→ Brief
Every line from the start of the listing below through the line that contains "namespace Sys2Proof.Machine" is to be reproduced word for word.
Task material Start Marker
-- ==== Sys2Proof/Machine/Ports.lean ====
section
/-! DEFINITION. Ports and the MAC (chapter 04): lane groups, link state, reception, pause and PFC. LANE.Status and PORT.Status are
stored in part; what follows from the port's configuration, fences and pauses is filled in when they are shown. -/

namespace Sys2Proof.Machine

/-! ### Lane groups (R69 to R71) -/

/-- Lanes of a speed (Table 4.1); also its alignment. -/
def lanesOf (speed : Nat) : Nat :=
  match speed with
  | 1 => 1
  | 2 => 1
  | 3 => 2
  | 4 => 4
  | 5 => 8
  | _ => 0

/-- A port's Speed code. -/
def Device.speedCode (d : Device) (p : Nat) : Nat := d.rd Obj.portConfig p 127 120

/-- The global lanes of a port's group. -/
def Device.group (d : Device) (p : Nat) : List Nat := (List.range (lanesOf (d.speedCode p))).map (p + ·)

/-- The configured port a lane belongs to. -/
def Device.portOf (d : Device) (lane : Nat) : Option Nat :=
  ((List.range 8).map (lane - ·)).find? fun p => decide (lane < p + lanesOf (d.speedCode p))

/-- The feed group of a lane, as OE × 8 + group (R82). -/
def feedOf (lane : Nat) : Nat := lane / 4

/-- Whether a lane is fenced: its feed group is, or the port it belongs to now; a lane that a new carving gives to another port is free of
its former port's fence (R71, R86; DESIGN CHOICE, log 82). -/
def Device.laneFenced (d : Device) (lane : Nat) : Bool :=
  setHas d.ports.feedFenced (feedOf lane) ||
    match d.portOf lane with
    | some p => setHas d.ports.fenced p
    | none => false

/-- Whether a port is fenced: itself or a lane of its group (Table 4.4). -/
def Device.portFenced (d : Device) (p : Nat) : Bool :=
  setHas d.ports.fenced p || (d.group p).any fun l => setHas d.ports.feedFenced (feedOf l)

/-- Stored RxState of a lane: 0 NO_SIGNAL, 1 ACQUIRING, 2 LOCKED (Table 4.5). -/
def Device.rxState (d : Device) (lane : Nat) : Nat := d.rd Obj.laneStatus lane 63 56

/-- Receive rate a lane adapts at: 1 for 106.25 Gb/s, 2 for 212.5 Gb/s (R73). -/
def Device.laneRate (d : Device) (lane : Nat) : Nat :=
  match d.portOf lane with
  | some p => if d.speedCode p = 1 then 1 else 2
  | none => 2

/-- Whether lanes adapt and lasers are lit: from the optics bring-up onward (R73). -/
def Device.opticsOn (d : Device) : Bool := d.ports.lit

/-- A lane emits no light: before the optics bring-up, or while its feed group is dark (R82, R86). -/
def Device.laneDark (d : Device) (lane : Nat) : Bool :=
  !d.opticsOn || setHas d.ports.feedFenced (feedOf lane) || setHas d.ports.feedDark (feedOf lane) || setHas d.ports.feedDead (feedOf lane)

/-- LANE.Status of a lane as it stands (Table 4.5). A lit lane of no configured port shows UNMODULATED, as one of a port that is not enabled
does: R72 speaks of ports only (DESIGN CHOICE, log 87). -/
def Device.laneNow (d : Device) (lane : Nat) : Nat :=
  let v := d.get Obj.laneStatus lane
  let rx := if d.laneFenced lane then 3 else fld v 63 56
  let dark := d.laneDark lane
  let enabled := match d.portOf lane with
    | some p => d.get Obj.portEnable p == 1
    | none => false
  let tx := if dark then 0 else if enabled then 2 else 1
  putFld (putFld (putFld v 63 56 rx) 55 48 (if d.opticsOn then d.laneRate lane else 0)) 23 16 tx

/-! ### Link state (R74, R75) -/

/-- PORT.Status LINK. -/
def Device.link (d : Device) (p : Nat) : Bool := bit (d.get Obj.portStatus p) 127

/-- Every lane of the group is LOCKED at the port's rate. -/
def Device.groupLocked (d : Device) (p : Nat) : Bool :=
  d.speedCode p != 0 && (d.group p).all fun l => d.rxState l == 2 && !d.laneFenced l

/-- DownReason (Table 4.4): the first reason that applies. -/
def Device.downReason (d : Device) (p : Nat) : Nat :=
  let v := d.get Obj.portStatus p
  if d.state = St.safe then 8
  else if d.speedCode p = 0 then 2
  else if d.portFenced p then 7
  else if d.get Obj.portEnable p ≠ 1 then 1
  else if (d.group p).any fun l => d.rxState l == 0 then 3
  else if !d.groupLocked p || !bit v 124 || !bit v 123 then 4
  else if bit v 126 then 5
  else if bit v 125 then 6
  else if bit v 127 then 0
  else 4

/-- PORT.Status as it is shown (Table 4.4). A received pause still running as PORT.Config's Pause changes, or LINK falls, stays in force, and
shows under the field of the present mode alone: R78 settles neither (DESIGN CHOICE, log 87). -/
def Device.viewPortStatus (d : Device) (p : Nat) : Nat :=
  let v := d.get Obj.portStatus p
  let mode := d.rd Obj.portConfig p 111 104
  let paused := (List.range 8).filter fun c => d.classPaused p c
  let v := putBit v 122 (d.portFenced p)
  let v := putBit v 121 (mode == 1 && !paused.isEmpty)
  let v := putFld v 119 112 (if mode = 2 then (paused.map fun c => 2 ^ c).sum else 0)
  putFld v 111 104 (d.downReason p)

/-- An event written to PORT.Event, and pushed if the bit of PORT.Notify is set (R87). -/
def Device.portEvent (d : Device) (c : Clk) (kind oe unit detail : Nat) : Device :=
  let d := d.set Obj.portEvent 0 (at_ 127 120 kind + at_ 119 112 oe + at_ 111 104 unit + at_ 103 96 detail + c.time80)
  if bit (d.get Obj.portNotify 0) (if kind ≤ 2 then 0 else 1) then d.notify Obj.portEvent 0 else d

/-- LINK changes: the change is counted and dated, and its event posted, with the feed group or the reason (Tables 4.4 and 4.8, R87). Of a port
in two feed groups it is that of the first lane, which Table 4.8 leaves open (DESIGN CHOICE, log 87). -/
def Device.setLink (d : Device) (c : Clk) (p : Nat) (up : Bool) : Device :=
  let d := d.setFld Obj.portStatus p 127 127 (b2n up)
  let d := d.count Obj.portStatus p 95 64 1
  let d := (d.setFld Obj.portStatus p 63 32 c.sec).setFld Obj.portStatus p 31 0 c.ns
  d.portEvent c (if up then 1 else 2) (p / 32) (p % 32) (if up then p % 32 / 4 else d.downReason p)

/-- What a configured port sends (R72, R75, Table 18.4): idle and frames, unless its link faults or the device's state say otherwise. -/
def Device.signal (d : Device) (p : Nat) : Signal :=
  let v := d.get Obj.portStatus p
  if (d.group p).isEmpty ∨ (d.group p).any d.laneDark = true then .dark
  else if d.pwr.localFault.contains p then .localFault
  else if d.get Obj.portEnable p ≠ 1 then .unmodulated
  else if d.state = St.safe then .localFault
  else if !bit v 123 || bit v 126 then .remoteFault
  else .data

/-- A port whose link is up loses it. -/
def Device.dropLink (d : Device) (c : Clk) (p : Nat) : Device := if d.link p then d.setLink c p false else d

/-- FEC_LOCK and PCS_LOCK follow the group's lanes (Table 4.4, Table 4.9 t3); without a lock no ordered set is received. -/
def Device.setLocks (d : Device) (p : Nat) (on : Bool) : Device :=
  d.setFld Obj.portStatus p 126 123 (if on then d.rd Obj.portStatus p 126 125 * 4 + 3 else 0)

/-- A port's locks follow its lanes, and a link that is up falls with them (R75). -/
def Device.followLanes (d : Device) (c : Clk) (p : Nat) : Device :=
  let on := d.groupLocked p
  if on then d.setLocks p true else (d.setLocks p false).dropLink c p

/-- A receive lane's RxState changes (R73, R75): it reads LOCKED, ACQUIRING or NO_SIGNAL, with a fresh estimate of its signal, and
its port's locks and link follow. -/
def execLaneLockChange (lane rxState : Nat) (s : State) : Host.Outcome State Fault Refusal :=
  onDev (Instr.laneLockChange lane rxState).wf
    (fun c d =>
      if d.opticsOn && !d.laneFenced lane then
        let r := d.drawN 2 65536
        let d1 := r.2.setFld Obj.laneStatus lane 47 32 (r.1.getD 0 0)
        let d2 := d1.setFld Obj.laneStatus lane 31 24 (r.1.getD 1 0)
        let d3 := d2.setFld Obj.laneStatus lane 63 56 rxState
        match d3.portOf lane with
        | some p => d3.followLanes c p
        | none => d3
      else d) s

/-- FEC_LOCK and PCS_LOCK hold, and neither Local Fault nor Remote Fault is received (R74). -/
def Device.lockedClean (d : Device) (p : Nat) : Bool := d.rd Obj.portStatus p 126 123 == 3

/-- A port may come up: enabled, not fenced, its lanes locked and lit, outside SAFE and a restart (R74, R75, R85). -/
def Device.mayLink (d : Device) (p : Nat) : Bool :=
  d.groupLocked p && d.get Obj.portEnable p == 1 && !d.portFenced p && !(d.group p).any d.laneDark && d.state != St.safe
    && d.pwr.hold == Hold.none

/-- A port whose locks hold and that has had no fault for 10 ms comes up (R74). -/
def execLinkUp (port : Nat) (s : State) : Host.Outcome State Fault Refusal :=
  onDev (Instr.linkUp port).wf
    (fun c d => if d.mayLink port && d.lockedClean port && !d.link port then d.setLink c port true else d) s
Task material End Marker
→ Task solution
-- ==== Sys2Proof/Machine/Ports.lean ====
section
/-! DEFINITION. Ports and the MAC (chapter 04): lane groups, link state, reception, pause and PFC. LANE.Status and PORT.Status are
stored in part; what follows from the port's configuration, fences and pauses is filled in when they are shown. -/

namespace Sys2Proof.Machine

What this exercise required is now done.